Your answer should show every line of the material below that includes "them".

_Source material_
---*---

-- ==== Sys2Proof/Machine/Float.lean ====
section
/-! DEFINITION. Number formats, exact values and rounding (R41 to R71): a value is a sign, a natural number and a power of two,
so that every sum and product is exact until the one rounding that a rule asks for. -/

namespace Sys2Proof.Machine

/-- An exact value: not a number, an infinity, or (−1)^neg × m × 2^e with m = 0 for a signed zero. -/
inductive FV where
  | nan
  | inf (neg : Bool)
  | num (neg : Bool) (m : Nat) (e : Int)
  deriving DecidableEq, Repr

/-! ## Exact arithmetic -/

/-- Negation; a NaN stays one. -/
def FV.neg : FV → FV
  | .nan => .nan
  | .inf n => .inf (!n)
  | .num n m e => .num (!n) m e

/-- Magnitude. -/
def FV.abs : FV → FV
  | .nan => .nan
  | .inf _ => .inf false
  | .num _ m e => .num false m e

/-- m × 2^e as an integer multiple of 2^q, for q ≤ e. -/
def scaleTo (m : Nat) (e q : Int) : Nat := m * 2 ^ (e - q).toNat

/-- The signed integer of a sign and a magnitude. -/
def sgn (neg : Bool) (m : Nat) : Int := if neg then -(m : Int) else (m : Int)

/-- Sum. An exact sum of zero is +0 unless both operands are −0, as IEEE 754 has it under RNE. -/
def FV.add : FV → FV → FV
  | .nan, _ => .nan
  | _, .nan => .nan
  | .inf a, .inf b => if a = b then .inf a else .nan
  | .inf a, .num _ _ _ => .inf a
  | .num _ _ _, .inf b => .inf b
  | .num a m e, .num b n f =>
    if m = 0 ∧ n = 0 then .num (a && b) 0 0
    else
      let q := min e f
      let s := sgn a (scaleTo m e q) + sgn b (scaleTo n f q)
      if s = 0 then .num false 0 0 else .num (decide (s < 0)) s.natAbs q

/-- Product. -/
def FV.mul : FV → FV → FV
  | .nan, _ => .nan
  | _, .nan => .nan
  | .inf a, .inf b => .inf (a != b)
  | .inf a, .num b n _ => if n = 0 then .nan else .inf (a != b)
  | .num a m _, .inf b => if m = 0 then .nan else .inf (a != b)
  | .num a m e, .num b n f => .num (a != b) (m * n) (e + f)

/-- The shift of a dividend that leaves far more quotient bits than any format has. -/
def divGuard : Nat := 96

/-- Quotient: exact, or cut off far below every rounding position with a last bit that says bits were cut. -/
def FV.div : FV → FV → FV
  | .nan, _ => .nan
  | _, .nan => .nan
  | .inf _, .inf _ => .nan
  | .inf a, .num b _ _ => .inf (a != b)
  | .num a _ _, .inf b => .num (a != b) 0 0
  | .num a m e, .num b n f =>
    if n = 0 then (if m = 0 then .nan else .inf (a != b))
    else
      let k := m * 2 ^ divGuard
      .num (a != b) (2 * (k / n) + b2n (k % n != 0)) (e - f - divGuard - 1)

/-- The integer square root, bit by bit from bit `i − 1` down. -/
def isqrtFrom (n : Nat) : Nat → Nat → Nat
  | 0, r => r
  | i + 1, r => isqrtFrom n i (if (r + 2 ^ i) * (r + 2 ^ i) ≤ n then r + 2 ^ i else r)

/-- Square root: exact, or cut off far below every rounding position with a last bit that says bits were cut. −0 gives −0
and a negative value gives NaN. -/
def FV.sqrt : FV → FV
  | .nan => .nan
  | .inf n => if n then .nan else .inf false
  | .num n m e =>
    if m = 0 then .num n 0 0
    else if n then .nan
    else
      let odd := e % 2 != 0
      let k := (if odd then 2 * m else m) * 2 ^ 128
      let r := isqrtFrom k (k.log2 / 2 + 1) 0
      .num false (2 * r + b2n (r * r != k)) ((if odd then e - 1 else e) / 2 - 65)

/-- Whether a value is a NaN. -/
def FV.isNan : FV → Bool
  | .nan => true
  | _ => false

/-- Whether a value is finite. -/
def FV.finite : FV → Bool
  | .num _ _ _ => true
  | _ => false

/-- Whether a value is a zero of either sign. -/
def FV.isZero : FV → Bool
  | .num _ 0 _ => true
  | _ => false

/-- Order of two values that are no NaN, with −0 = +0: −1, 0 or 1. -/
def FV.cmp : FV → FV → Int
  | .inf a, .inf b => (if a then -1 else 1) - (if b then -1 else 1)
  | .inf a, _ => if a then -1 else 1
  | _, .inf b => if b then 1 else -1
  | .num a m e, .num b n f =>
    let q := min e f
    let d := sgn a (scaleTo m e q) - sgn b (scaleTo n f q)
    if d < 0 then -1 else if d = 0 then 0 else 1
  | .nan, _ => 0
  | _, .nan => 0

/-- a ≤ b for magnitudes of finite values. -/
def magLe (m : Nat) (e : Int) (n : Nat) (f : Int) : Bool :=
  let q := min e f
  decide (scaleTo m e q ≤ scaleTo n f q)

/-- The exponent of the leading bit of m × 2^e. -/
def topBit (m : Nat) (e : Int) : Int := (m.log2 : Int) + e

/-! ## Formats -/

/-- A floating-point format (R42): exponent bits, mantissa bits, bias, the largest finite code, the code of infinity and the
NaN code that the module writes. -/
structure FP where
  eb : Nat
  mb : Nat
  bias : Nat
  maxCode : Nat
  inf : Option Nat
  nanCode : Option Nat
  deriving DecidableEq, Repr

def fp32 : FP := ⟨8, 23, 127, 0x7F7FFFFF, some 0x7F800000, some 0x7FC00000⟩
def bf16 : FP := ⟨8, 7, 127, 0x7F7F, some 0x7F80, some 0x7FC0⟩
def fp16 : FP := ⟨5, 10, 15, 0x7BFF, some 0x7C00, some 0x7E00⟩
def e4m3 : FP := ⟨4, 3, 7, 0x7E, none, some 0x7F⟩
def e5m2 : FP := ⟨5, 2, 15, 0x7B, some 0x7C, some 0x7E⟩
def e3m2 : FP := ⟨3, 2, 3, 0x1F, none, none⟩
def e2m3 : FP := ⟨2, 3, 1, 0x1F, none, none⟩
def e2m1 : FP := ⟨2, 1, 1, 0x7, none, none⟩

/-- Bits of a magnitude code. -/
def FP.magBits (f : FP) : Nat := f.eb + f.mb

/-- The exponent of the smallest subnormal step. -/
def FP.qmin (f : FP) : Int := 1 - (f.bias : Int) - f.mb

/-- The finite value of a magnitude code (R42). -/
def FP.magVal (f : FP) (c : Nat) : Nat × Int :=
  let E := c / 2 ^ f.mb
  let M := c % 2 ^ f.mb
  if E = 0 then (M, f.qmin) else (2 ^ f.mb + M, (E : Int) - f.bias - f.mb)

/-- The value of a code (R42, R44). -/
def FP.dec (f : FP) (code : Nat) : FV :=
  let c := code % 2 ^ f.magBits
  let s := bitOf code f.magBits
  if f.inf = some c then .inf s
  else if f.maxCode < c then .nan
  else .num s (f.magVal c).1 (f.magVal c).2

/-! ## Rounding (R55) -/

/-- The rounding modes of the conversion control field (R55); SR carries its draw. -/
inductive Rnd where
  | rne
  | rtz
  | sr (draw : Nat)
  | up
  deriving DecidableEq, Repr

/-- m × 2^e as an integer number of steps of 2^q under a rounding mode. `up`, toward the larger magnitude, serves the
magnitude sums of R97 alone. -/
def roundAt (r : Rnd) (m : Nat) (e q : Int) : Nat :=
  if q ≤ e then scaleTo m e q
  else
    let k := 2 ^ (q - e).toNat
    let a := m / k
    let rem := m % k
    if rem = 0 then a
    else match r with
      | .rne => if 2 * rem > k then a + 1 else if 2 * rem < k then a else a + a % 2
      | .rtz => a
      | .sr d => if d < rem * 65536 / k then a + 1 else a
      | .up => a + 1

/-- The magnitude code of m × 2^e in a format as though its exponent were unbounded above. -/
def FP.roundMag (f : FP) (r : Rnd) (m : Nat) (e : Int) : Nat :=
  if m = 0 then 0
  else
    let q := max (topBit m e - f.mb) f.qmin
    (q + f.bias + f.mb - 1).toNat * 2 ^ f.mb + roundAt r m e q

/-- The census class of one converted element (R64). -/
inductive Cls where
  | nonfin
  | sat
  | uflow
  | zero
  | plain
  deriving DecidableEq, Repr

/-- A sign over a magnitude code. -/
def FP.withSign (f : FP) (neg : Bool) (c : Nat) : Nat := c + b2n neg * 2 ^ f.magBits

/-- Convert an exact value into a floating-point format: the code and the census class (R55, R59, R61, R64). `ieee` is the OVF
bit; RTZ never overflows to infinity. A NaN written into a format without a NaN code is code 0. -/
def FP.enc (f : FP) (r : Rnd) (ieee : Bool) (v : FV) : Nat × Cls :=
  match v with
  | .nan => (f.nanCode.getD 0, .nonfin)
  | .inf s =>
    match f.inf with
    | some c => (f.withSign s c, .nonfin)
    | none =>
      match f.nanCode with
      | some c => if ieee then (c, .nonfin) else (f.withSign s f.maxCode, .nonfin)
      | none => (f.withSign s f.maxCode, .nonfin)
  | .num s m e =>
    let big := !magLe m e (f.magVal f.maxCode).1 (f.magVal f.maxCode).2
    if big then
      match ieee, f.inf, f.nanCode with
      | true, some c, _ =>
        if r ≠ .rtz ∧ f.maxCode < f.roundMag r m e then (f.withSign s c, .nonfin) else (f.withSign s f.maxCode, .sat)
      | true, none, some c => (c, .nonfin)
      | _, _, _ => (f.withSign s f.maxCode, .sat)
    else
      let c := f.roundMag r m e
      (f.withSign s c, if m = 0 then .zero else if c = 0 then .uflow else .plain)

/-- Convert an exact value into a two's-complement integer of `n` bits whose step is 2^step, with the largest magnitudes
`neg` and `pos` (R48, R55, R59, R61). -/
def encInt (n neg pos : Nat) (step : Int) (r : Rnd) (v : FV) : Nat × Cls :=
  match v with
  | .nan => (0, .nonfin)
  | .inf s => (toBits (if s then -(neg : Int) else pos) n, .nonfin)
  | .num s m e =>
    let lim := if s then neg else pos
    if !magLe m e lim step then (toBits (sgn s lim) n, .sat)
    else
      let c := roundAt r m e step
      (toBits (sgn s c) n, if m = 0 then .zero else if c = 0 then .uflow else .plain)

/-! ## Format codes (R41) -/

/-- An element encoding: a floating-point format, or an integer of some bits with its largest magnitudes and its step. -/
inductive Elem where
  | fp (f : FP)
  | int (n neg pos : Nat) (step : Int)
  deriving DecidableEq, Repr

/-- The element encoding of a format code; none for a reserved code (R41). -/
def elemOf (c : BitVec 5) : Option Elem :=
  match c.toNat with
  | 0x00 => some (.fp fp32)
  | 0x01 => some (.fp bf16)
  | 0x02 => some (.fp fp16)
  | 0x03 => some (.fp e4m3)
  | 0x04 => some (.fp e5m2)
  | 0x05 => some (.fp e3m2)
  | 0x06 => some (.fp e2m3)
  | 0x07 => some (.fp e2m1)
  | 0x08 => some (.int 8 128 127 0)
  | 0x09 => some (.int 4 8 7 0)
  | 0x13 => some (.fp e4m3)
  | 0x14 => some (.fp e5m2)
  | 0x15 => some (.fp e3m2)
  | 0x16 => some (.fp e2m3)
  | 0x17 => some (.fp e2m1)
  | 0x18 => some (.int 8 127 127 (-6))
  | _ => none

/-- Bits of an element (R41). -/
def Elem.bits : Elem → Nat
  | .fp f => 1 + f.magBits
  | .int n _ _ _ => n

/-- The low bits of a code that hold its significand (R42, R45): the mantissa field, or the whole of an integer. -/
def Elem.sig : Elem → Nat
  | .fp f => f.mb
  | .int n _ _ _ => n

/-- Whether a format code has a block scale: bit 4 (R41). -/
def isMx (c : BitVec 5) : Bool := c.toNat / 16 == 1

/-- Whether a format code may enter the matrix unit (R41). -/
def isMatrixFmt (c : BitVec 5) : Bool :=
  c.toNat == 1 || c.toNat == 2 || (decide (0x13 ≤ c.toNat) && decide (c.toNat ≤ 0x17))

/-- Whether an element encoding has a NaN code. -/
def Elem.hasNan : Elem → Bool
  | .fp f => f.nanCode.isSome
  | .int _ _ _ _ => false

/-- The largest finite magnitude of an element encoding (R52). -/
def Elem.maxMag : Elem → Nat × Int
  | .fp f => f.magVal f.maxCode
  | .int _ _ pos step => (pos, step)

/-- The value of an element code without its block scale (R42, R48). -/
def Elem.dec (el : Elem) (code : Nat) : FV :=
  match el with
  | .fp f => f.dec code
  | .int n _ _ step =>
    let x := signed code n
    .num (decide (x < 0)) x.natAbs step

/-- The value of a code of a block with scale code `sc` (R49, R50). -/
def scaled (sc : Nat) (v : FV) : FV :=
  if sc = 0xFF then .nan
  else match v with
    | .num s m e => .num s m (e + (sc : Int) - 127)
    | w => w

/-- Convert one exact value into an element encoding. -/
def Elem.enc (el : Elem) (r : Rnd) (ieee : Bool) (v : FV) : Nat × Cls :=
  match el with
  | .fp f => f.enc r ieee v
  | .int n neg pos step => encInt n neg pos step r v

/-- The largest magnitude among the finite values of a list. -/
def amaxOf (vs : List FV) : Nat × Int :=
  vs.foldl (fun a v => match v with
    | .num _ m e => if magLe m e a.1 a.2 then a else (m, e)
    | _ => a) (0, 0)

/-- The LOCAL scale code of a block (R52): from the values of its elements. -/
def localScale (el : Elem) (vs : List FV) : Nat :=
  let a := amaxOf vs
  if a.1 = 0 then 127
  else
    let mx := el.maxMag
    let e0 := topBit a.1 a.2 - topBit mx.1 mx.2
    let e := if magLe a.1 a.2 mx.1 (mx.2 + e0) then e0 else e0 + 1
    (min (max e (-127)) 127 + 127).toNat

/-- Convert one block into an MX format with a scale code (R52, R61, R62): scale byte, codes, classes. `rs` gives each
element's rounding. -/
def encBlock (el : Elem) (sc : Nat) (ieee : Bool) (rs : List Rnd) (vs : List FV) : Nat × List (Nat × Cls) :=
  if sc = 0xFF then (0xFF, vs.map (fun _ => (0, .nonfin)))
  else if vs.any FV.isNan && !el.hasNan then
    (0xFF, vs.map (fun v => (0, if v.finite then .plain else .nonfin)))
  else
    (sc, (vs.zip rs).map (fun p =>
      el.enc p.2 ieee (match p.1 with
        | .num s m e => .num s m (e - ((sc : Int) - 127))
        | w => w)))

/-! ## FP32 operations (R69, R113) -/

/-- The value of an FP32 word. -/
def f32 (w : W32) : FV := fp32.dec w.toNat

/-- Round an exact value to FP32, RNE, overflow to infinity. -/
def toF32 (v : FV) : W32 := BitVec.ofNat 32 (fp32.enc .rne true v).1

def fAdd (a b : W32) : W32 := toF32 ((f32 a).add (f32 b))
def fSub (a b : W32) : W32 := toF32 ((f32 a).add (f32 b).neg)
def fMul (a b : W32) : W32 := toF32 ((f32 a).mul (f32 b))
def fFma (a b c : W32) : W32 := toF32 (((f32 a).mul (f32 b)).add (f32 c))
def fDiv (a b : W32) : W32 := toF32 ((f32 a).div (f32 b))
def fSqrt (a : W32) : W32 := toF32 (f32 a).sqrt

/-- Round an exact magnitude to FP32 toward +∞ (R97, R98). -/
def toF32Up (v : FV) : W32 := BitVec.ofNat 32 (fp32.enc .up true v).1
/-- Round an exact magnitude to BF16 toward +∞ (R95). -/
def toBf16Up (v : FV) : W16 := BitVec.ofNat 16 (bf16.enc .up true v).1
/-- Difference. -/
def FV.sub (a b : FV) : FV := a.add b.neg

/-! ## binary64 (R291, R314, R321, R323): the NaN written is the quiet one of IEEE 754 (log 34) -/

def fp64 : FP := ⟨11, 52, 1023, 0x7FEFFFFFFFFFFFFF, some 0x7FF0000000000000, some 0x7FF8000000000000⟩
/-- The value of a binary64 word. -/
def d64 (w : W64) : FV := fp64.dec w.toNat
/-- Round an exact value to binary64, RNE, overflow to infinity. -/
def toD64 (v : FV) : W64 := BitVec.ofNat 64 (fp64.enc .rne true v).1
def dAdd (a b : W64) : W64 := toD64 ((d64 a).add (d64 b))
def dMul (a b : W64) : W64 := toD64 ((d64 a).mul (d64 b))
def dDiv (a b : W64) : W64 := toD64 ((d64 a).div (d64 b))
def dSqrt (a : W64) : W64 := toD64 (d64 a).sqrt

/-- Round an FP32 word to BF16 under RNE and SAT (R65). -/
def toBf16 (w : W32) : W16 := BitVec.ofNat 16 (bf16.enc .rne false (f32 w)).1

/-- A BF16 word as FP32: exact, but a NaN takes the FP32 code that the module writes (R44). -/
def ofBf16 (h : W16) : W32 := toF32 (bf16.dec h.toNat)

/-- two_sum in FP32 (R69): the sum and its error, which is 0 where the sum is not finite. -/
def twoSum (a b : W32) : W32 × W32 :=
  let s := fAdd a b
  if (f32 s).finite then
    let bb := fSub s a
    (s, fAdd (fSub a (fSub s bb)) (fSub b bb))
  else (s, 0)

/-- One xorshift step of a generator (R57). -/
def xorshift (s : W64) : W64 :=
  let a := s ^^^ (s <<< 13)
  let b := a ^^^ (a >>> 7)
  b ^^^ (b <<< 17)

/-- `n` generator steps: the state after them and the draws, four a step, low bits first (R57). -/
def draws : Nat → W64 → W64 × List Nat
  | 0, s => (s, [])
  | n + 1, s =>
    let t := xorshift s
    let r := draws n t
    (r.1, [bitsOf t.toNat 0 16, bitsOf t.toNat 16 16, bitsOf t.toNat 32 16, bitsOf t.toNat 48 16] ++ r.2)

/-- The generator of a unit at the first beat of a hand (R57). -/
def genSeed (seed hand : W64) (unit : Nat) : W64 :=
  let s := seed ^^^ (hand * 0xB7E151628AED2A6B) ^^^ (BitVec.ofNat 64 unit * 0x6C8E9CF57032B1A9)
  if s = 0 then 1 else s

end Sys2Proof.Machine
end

---*---

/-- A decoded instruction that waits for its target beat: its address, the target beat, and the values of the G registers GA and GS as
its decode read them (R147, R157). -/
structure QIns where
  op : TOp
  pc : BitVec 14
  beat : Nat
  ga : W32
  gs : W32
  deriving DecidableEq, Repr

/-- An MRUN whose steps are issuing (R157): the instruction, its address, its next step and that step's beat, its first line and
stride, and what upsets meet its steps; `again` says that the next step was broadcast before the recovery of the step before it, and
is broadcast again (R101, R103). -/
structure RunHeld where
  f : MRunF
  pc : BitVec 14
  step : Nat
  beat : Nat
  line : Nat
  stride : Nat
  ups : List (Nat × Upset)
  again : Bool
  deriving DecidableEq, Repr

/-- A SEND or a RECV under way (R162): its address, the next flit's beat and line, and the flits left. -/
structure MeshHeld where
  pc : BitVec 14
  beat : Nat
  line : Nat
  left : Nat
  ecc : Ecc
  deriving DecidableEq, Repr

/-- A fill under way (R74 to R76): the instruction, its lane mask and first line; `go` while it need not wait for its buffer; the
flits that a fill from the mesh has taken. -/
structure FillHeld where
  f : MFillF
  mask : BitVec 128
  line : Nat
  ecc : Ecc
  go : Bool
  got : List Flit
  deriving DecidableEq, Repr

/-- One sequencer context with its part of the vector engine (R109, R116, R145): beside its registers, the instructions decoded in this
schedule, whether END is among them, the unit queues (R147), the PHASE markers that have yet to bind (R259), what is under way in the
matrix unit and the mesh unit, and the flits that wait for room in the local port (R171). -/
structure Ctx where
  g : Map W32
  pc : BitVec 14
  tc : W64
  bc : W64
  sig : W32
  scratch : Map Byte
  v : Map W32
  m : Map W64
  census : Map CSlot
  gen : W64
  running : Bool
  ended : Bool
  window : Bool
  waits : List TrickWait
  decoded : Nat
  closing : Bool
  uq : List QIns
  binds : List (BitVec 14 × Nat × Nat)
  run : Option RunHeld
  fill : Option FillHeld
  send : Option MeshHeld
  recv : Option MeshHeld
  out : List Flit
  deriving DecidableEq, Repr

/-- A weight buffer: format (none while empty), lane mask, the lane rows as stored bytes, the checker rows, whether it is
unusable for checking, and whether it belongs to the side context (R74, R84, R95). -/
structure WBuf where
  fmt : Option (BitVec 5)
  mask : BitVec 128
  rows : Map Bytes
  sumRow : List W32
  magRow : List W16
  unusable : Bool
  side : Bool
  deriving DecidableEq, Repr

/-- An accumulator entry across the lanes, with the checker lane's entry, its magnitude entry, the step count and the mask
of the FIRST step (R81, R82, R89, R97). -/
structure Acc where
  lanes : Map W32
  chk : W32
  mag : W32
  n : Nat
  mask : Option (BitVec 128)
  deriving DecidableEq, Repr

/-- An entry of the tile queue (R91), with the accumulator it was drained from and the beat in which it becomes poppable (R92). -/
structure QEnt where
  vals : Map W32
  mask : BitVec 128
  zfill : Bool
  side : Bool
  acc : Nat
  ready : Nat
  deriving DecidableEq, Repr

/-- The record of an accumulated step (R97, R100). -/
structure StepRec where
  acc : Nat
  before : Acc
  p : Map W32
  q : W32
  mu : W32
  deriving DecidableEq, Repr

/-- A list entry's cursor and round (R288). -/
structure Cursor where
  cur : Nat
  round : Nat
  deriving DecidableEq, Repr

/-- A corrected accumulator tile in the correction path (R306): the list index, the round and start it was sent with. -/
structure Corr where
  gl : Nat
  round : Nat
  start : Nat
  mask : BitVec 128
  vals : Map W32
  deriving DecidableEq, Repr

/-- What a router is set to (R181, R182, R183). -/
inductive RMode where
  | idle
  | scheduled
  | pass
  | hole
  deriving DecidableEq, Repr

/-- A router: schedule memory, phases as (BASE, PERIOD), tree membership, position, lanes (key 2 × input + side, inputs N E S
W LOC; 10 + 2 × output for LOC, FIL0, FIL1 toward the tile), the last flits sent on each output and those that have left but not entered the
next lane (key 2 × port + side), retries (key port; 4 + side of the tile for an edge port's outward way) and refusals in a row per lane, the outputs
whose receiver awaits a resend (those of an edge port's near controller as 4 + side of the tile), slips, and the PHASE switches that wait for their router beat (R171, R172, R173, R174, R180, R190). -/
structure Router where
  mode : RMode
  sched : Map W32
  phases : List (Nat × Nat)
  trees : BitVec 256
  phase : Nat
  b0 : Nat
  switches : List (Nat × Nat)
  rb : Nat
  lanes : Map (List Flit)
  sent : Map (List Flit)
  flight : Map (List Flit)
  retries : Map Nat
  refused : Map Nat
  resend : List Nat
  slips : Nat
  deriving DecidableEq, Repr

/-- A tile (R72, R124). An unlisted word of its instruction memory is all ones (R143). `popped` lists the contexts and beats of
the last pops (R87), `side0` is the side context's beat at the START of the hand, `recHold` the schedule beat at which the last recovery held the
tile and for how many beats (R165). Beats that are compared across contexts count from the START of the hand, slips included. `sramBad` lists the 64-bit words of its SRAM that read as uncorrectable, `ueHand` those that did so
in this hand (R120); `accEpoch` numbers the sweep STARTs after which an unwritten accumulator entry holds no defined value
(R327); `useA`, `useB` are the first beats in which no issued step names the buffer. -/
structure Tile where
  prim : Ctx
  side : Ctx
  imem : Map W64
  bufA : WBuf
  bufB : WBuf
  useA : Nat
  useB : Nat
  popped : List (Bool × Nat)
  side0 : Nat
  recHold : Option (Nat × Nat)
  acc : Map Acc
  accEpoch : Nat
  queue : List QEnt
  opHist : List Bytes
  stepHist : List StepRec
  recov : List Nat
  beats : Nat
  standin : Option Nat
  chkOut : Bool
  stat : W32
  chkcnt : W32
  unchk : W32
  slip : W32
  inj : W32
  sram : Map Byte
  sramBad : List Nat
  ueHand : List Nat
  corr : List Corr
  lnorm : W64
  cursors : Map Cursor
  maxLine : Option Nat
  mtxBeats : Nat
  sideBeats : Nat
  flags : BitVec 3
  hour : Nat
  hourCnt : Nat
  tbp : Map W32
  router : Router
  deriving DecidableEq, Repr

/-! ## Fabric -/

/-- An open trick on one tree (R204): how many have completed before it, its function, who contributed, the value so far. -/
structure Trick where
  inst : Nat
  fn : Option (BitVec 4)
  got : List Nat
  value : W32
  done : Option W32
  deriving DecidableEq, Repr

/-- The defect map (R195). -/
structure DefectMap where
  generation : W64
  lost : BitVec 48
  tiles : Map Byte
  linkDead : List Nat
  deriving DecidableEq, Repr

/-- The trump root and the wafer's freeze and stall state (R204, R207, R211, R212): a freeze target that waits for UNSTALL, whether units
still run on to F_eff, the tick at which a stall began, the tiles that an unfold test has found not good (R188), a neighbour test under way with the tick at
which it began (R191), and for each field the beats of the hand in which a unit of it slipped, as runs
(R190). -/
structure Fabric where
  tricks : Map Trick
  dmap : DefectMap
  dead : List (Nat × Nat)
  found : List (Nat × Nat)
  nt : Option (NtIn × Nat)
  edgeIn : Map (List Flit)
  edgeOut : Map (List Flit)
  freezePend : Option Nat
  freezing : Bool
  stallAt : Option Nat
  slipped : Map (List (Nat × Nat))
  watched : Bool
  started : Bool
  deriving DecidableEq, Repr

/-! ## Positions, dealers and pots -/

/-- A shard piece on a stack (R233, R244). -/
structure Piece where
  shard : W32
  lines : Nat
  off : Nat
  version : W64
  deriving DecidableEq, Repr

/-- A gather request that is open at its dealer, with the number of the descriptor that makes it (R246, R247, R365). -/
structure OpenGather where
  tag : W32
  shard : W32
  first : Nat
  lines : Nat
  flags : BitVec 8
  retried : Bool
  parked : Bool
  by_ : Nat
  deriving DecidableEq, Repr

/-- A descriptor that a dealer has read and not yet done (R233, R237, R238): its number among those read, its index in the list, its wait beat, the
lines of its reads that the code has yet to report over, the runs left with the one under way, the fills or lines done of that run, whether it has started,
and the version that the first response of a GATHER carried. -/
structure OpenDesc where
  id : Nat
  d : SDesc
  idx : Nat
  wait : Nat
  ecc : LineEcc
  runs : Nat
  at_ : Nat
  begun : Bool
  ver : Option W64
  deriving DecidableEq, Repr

---*---

_Written response_
/-- `n` generator steps: the state after them and the draws, four a step, low bits first (R57). -/
its decode read them (R147, R157). -/
schedule, whether END is among them, the unit queues (R147), the PHASE markers that have yet to bind (R259), what is under way in the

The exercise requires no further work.